Overview: Role Overview We are seeking a
Data Engineer with strong expertise in
Databricks, Python, and PySpark, coupled with experience in CI/CD pipelines. The ideal candidate will have a solid background in
data management, data warehousing, and data integration, with proven experience in developing scalable, high-performance data solutions on cloud platforms.
Key Responsibilities - Design, build, and optimize data pipelines using Databricks, PySpark, and Python.
- Develop and maintain data quality rules, transformations, and mappings to ensure data accuracy and consistency.
- Write and optimize complex SQL queries for large-scale data processing.
- Work with cloud platforms (AWS/Azure/GCP) to deliver secure, scalable solutions.
- Support data integration, data warehousing, and cleansing initiatives.
- Collaborate with cross-functional teams to deliver high-quality solutions following Agile Scrum practices.
- Troubleshoot production issues in Oracle and MS SQL Server environments and drive timely resolution.
- Implement CI/CD pipelines for continuous integration, testing, and deployment.
- Follow best practices for data management and software development lifecycle (SDLC).
Required Skills & Experience - 6-8 years of overall IT/data engineering experience.
- Must have: Databricks, Python, PySpark, and CI/CD experience.
- 3-5 years of experience in data management, warehousing, integration, and cleansing.

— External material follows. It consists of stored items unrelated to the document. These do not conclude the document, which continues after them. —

-- ==== Sys2Proof/Machine/RvExec.lean ====
section
/-! DEFINITION. The standard instructions of a crofter (R102–R106, R116): integer, control flow,
floating point, atomics, reservations, fences, CSRs, traps and their return. -/

namespace Sys2Proof.Machine

/-! ### RV_INSTRUCTION -/

/-- A floating-point result under the rounding mode of the instruction; an invalid mode is an illegal
instruction. -/
def State.fpRound (s : State) (f t n : Nat) (rm : RmField) (g : RMode → Thread → Thread) : State :=
  match rmOf rm ((s.thread f t).csrv csrFcsr) with
  | none => s.illegal f t 0#64
  | some m => s.retireWith f t n (g m)

/-- Execute a decoded standard instruction that makes no memory access (R102). -/
def State.rvRun (s : State) (f t n : Nat) (i : RvInstr) : State :=
  let x := s.thread f t
  match i with
  | .alu op rd a b => s.retireWith f t n (fun y => y.setX rd (aluOp op (x.xr a) (x.xr b)))
  | .aluImm op rd a imm => s.retireWith f t n (fun y => y.setX rd (aluImmOp op (x.xr a) imm))
  | .shiftImm op rd a sh => s.retireWith f t n (fun y => y.setX rd (shiftImmOp op (x.xr a) sh))
  | .unary op rd a => s.retireWith f t n (fun y => y.setX rd (unaryOp op (x.xr a)))
  | .lui rd imm => s.retireWith f t n (fun y => y.setX rd (sextw (imm.toNat * 4096)))
  | .auipc rd imm => s.retireWith f t n (fun y => y.setX rd (x.pc + sextw (imm.toNat * 4096)))
  | .jal rd off => s.jumpTo f t (x.pc + off.signExtend 64)
      (fun y => y.setX rd (x.pc + BitVec.ofNat 64 n))
  | .jalr rd a imm => s.jumpTo f t ((x.xr a + imm.signExtend 64) &&& ~~~1#64)
      (fun y => y.setX rd (x.pc + BitVec.ofNat 64 n))
  | .branch op a b off =>
    if branchTaken op (x.xr a) (x.xr b) then s.jumpTo f t (x.pc + off.signExtend 64) id
    else s.retireWith f t n id
  | .fp op w rm rd a b =>
    match op with
    | .sgnj | .sgnjn | .sgnjx | .min | .max =>
      s.retireWith f t n (fun y => y.fpWrite w rd
        (fpArith op (fpFmtOf w) .rne (fpRead w (x.fr a)) (fpRead w (x.fr b))))
    | _ => s.fpRound f t n rm (fun m y => y.fpWrite w rd
        (fpArith op (fpFmtOf w) m (fpRead w (x.fr a)) (fpRead w (x.fr b))))
  | .fma op w rm rd a b c => s.fpRound f t n rm (fun m y => y.fpWrite w rd
      (fpFma op (fpFmtOf w) m (fpRead w (x.fr a)) (fpRead w (x.fr b)) (fpRead w (x.fr c))))
  | .fcmp op w rd a b =>
    let (r, fl) := fpCompare op (fpFmtOf w) (fpRead w (x.fr a)) (fpRead w (x.fr b))
    s.retireWith f t n (fun y => (y.setX rd (b2w r)).accrue fl)
  | .fclass w rd a => s.retireWith f t n (fun y =>
      y.setX rd (BitVec.ofNat 64 (fpClass (fpFmtOf w) (fpRead w (x.fr a)))))
  | .fcvtInt w iw rm rd a => s.fpRound f t n rm (fun m y =>
      let (r, fl) := fpToInt iw (fpFmtOf w) m (fpRead w (x.fr a))
      (y.setX rd r).accrue fl)
  | .fcvtFromInt w iw rm rd a => s.fpRound f t n rm (fun m y =>
      y.fpWrite w rd (fpFromInt iw (fpFmtOf w) m (x.xr a)))
  | .fcvtSD rm rd a => s.fpRound f t n rm (fun m y =>
      y.fpWrite .s rd (fpCvt fp64 fp32 m (x.fr a).toNat))
  | .fcvtDS rd a => s.retireWith f t n (fun y =>
      y.fpWrite .d rd (fpCvt fp32 fp64 .rne (fpRead .s (x.fr a))))
  | .fmvToX w rd a => s.retireWith f t n (fun y => y.setX rd (match w with
      | .s => sextw (bits (x.fr a) 0 32)
      | .d => x.fr a))
  | .fmvFromX w rd a => s.retireWith f t n (fun y => y.setFr rd (match w with
      | .s => fpBox .s (bits (x.xr a) 0 32)
      | .d => x.xr a))
  | .wfi => s.retireWith f t n id
  | .illegal raw => s.illegal f t (raw.setWidth 64)
  | .fetchFault st => s.accessTrap f t causeFetchAccess (AccStatus.ofCode st.toNat) x.pc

- Strong SQL programming skills (Oracle and MS SQL preferred).
- 2+ years of experience with Python (Perl is a plus).
- 3+ years working with cloud technologies (AWS, Azure, or GCP).
- Strong analytical, problem-solving, and troubleshooting skills.
- Experience in Agile Scrum delivery and SDLC processes.
Nice-to-Have Skills - Experience with data governance and metadata management.
- Exposure to ETL tools and orchestration frameworks (Airflow, ADF, etc.).
- Knowledge of DevOps practices and containerization (Docker, Kubernetes).